Friday, August 27, 2010

A Morning Person

Normally, my husband's alarm clock processing is pretty smooth:
  1. Set alarm to play the same CD at 6:03 a.m.
  2. Hit snooze a cajillion times
  3. Get into the shower by 6:50 a.m.
Something went awry. The day before, the alarm didn’t go off, or he slept through it, or something, because he flew out of bed at 7:15. In his mind, he was running a whole hour behind. According to my math, it was a mere 20 minutes. Math is one of those differences between us, but I’ve grown to understand that he is a creature of routine. 
On this day, he was bashing and banging and flipping switches like he had never operated an electronic device. The clatter woke me up, and what happened next kept me up. He managed, in a bleary rage, to turn on the radio at the opening moment of “Jesse’s Girl”. He shut the thing down just as Rick was ramping up to the chorus.
Who’s going back to sleep with that stomping around in their brain? My honey, but not me. Now I’m in bed, pondering weird teenage boy expressions of angst. “She’s watching him with those eyes ... She’s lovin’ him with that body, I just know it.” Who talks like that? And what was her name? Did she have any hobbies besides Jesse?
I spared him these thoughts, but he eventually got up and into the shower. I might have drifted off to sleep, but alas, Baby Girl threw open my door. She waited for my acknowledgement like a Broadway star waits for applause. I unknowingly gave her the sign, probably by ever so slightly lifting my head. She ran in, pounced onto the bed, hugged me, and then asked me a question I have never been asked, a question that replaced the fiction of Jesse and his so-called friend and the unnamed girl:
“Mom, can I set a crocodile on fire?”

And that, friends, will wake you up faster than a cup of coffee or a song from the '80s.

Tuesday, August 24, 2010

Wonder

Unexplained phenomena. That's what it was to me, running around in our shaggy crabgrass at dusk. One minute, I'd be gooofing around with a Frisbee, and the next, a glowing orb throbbed ever closer. Through the treeline, over the corn, taking the occasional surprise turn before turning back toward its obvious goal: me.

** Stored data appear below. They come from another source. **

/-- An event of a status register whose domain is ON sets its bits. -/
theorem Mach.sqEvent_sets {m : Mach} {a i : Nat} {mask : Word} (hc : m.canonical = true) (hi : i < 24)
    (hb : bitAt mask i = true) (hon : m.on (blockDomain (blockOf a)) = true) : (m.sqEvent a mask).flag a i = true := by
  have hm : mask ≠ 0 := by rintro rfl; simp [bitAt] at hb
  unfold Mach.flag
  rcases m.sqEvent_reg_self a mask hc hm hon with e | e <;> rw [e]
  · rw [bitAt_or, hb, Bool.or_true]
  · rw [bitAt_bumpSeq _ hi, bitAt_or, hb, Bool.or_true]

theorem Mach.sqBit_sets {m : Mach} {a i : Nat} (hc : m.canonical = true) (hi : i < 24)
    (hon : m.on (blockDomain (blockOf a)) = true) : (m.sqBit a i).flag a i = true :=
  Mach.sqEvent_sets hc hi (bitAt_bitMask (by omega)) hon

/-- A flag that is set stays so through a later event of its register. -/
theorem Mach.sqEvent_flag {m : Mach} {a i : Nat} (mask : Word) (hc : m.canonical = true) (hi : i < 24) (hs : m.spent a)
    (h : m.flag a i = true) : (m.sqEvent a mask).flag a i = true := by
  by_cases hm : mask = 0
  · simpa [Mach.sqEvent, hm] using h
  by_cases hon : m.on (blockDomain (blockOf a)) = true
  · obtain ⟨e1, e2⟩ := m.flushSeq_cleared a
    have hu : (m.flushSeq a).unclear a = m.flushSeq a :=
      Mach.unclear_of_spent (by unfold Mach.spent; rw [e1, e2]; exact hs)
    have hf : bitAt ((m.flushSeq a).reg a) i = true := Mach.flushSeq_flag a hc hi h
    unfold Mach.flag
    rcases m.sqEvent_reg_self a mask hc hm hon with e | e <;> rw [e, hu]
    · rw [bitAt_or, hf, Bool.true_or]
    · rw [bitAt_bumpSeq _ hi, bitAt_or, hf, Bool.true_or]
  · simpa [Mach.sqEvent, hon] using h

theorem Mach.sqEvent_reg_ne (m : Mach) {a x : Nat} (mask : Word) (h : x ≠ a) (hl : ∀ p, x ≠ accLast p) :
    (m.sqEvent a mask).reg x = m.reg x := by
  have e : ((m.flushSeq a).unclear a).reg x = m.reg x := (Mach.unclear_reg_ne _ h hl).trans (m.flushSeq_reg_ne h)
  unfold Mach.sqEvent
  split
  · rfl
  · dsimp only
    split
    · split <;> exact (Mach.reg_setReg_ne _ _ h).trans e
    · exact (Mach.reg_setReg_ne _ _ h).trans e

/-- An event of another register leaves the clears of a register as spent as they were. -/
theorem Mach.sqEvent_spent {m : Mach} (a : Nat) (mask : Word) {b : Nat} (h : m.spent b) : (m.sqEvent a mask).spent b := by
  obtain ⟨e1, e2⟩ := m.flushSeq_cleared a
  have hu : ((m.flushSeq a).unclear a).spent b :=
    Mach.unclear_spent _ a b (.inr (by unfold Mach.spent; rw [e1, e2]; exact h))
  unfold Mach.sqEvent
  split
  · exact h
  · dsimp only
    split
    · split <;> exact hu
    · exact hu

/-! ### Increments of counters -/

theorem Mach.countN_reg_ne (m : Mach) {a x : Nat} (n : Nat) (h : x ≠ a) (hl : ∀ p, x ≠ accLast p) :
    (m.countN a n).reg x = m.reg x := by
  unfold Mach.countN
  split
  · rfl
  · exact (Mach.reg_setReg_ne _ _ h).trans (Mach.unclear_reg_ne _ h hl)

theorem Mach.countN_spent {m : Mach} (a n : Nat) {b : Nat} (h : m.spent b) : (m.countN a n).spent b := by
  unfold Mach.countN
  split
  · exact h
  · exact Mach.unclear_spent _ a b (.inr h)

/-! ### Events of `x_INTSRC` -/

@[simp] theorem intsrc_ne_accLast (p q : Port) : intsrc p ≠ accLast q := by cases p <;> cases q <;> decide

/-- Bit `i` of a port's INTSRC is set, and no clear of the cycle is left to take back: it stays set through every later event. -/
def Mach.latched (m : Mach) (p : Port) (i : Nat) : Prop :=
  m.canonical = true ∧ m.spent (intsrc p) ∧ m.flag (intsrc p) i = true

theorem Mach.flushInt_spent {m : Mach} (p : Port) {b : Nat} (h : m.spent b) : (m.flushInt p).spent b := by
  unfold Mach.flushInt
  dsimp only
  split
  · cases p <;> exact h
  · exact h

theorem Mach.flushInt_reg_ne (m : Mach) (p : Port) {x : Nat} (h : x ≠ intsrc p) : (m.flushInt p).reg x = m.reg x := by
  unfold Mach.flushInt
  dsimp only
  split
  · rw [Mach.updPort_reg, Mach.reg_setReg_ne _ _ h]
  · rfl

theorem Mach.flushInt_canonical {m : Mach} (p : Port) (h : m.canonical = true) : (m.flushInt p).canonical = true :=
  (Mach.flushInt_within m p (m.within_refl [.regs, .pa, .pb]) rfl).2.1 h

theorem Mach.flushInt_on (m : Mach) (p : Port) (k : Nat) : (m.flushInt p).on k = m.on k := by
  unfold Mach.flushInt
  dsimp only
  split
  · cases p <;> rfl
  · rfl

What it was, exactly, was a matter of speculation. A neighbor had told us of a terrible experience with lightening, chasing her out of the shower. I had heard of ball lightening. Perhaps, I reasoned, this was it, coming to get me now. This theory did not explain why I only saw it in the summer, so I formed the fireworks hypothesis. My mother felt very strongly that all fireworks were dangerous. She never even let us use sparklers, she was that serious. These unnatural terrors of eventide appeared around Independence Day, and what could be more fear-worthy that a firework's ability to have a rogue ember?

Ball lightening or killer sparkler, whatever. Its origins were of little consequence when it came to get me. I would try to stand tough, I would try to be brave. I would watch the little sucker, and pretend like I didn't care what he was up to, like my apathy would stop it from its attack, but this failed. I always returned to what I considered the only guaranteed approach to this enemy. I went where it never followed and ran hard toward the house.

My relationship to being outside at night in July remained until into my late twenties and I somehow put the whole thing together. Now that I am forty, and live in a spot rich with fireflies, I wonder why I had never heard of them, and what my parents thought when I came inside, wild-eyed and out of breath.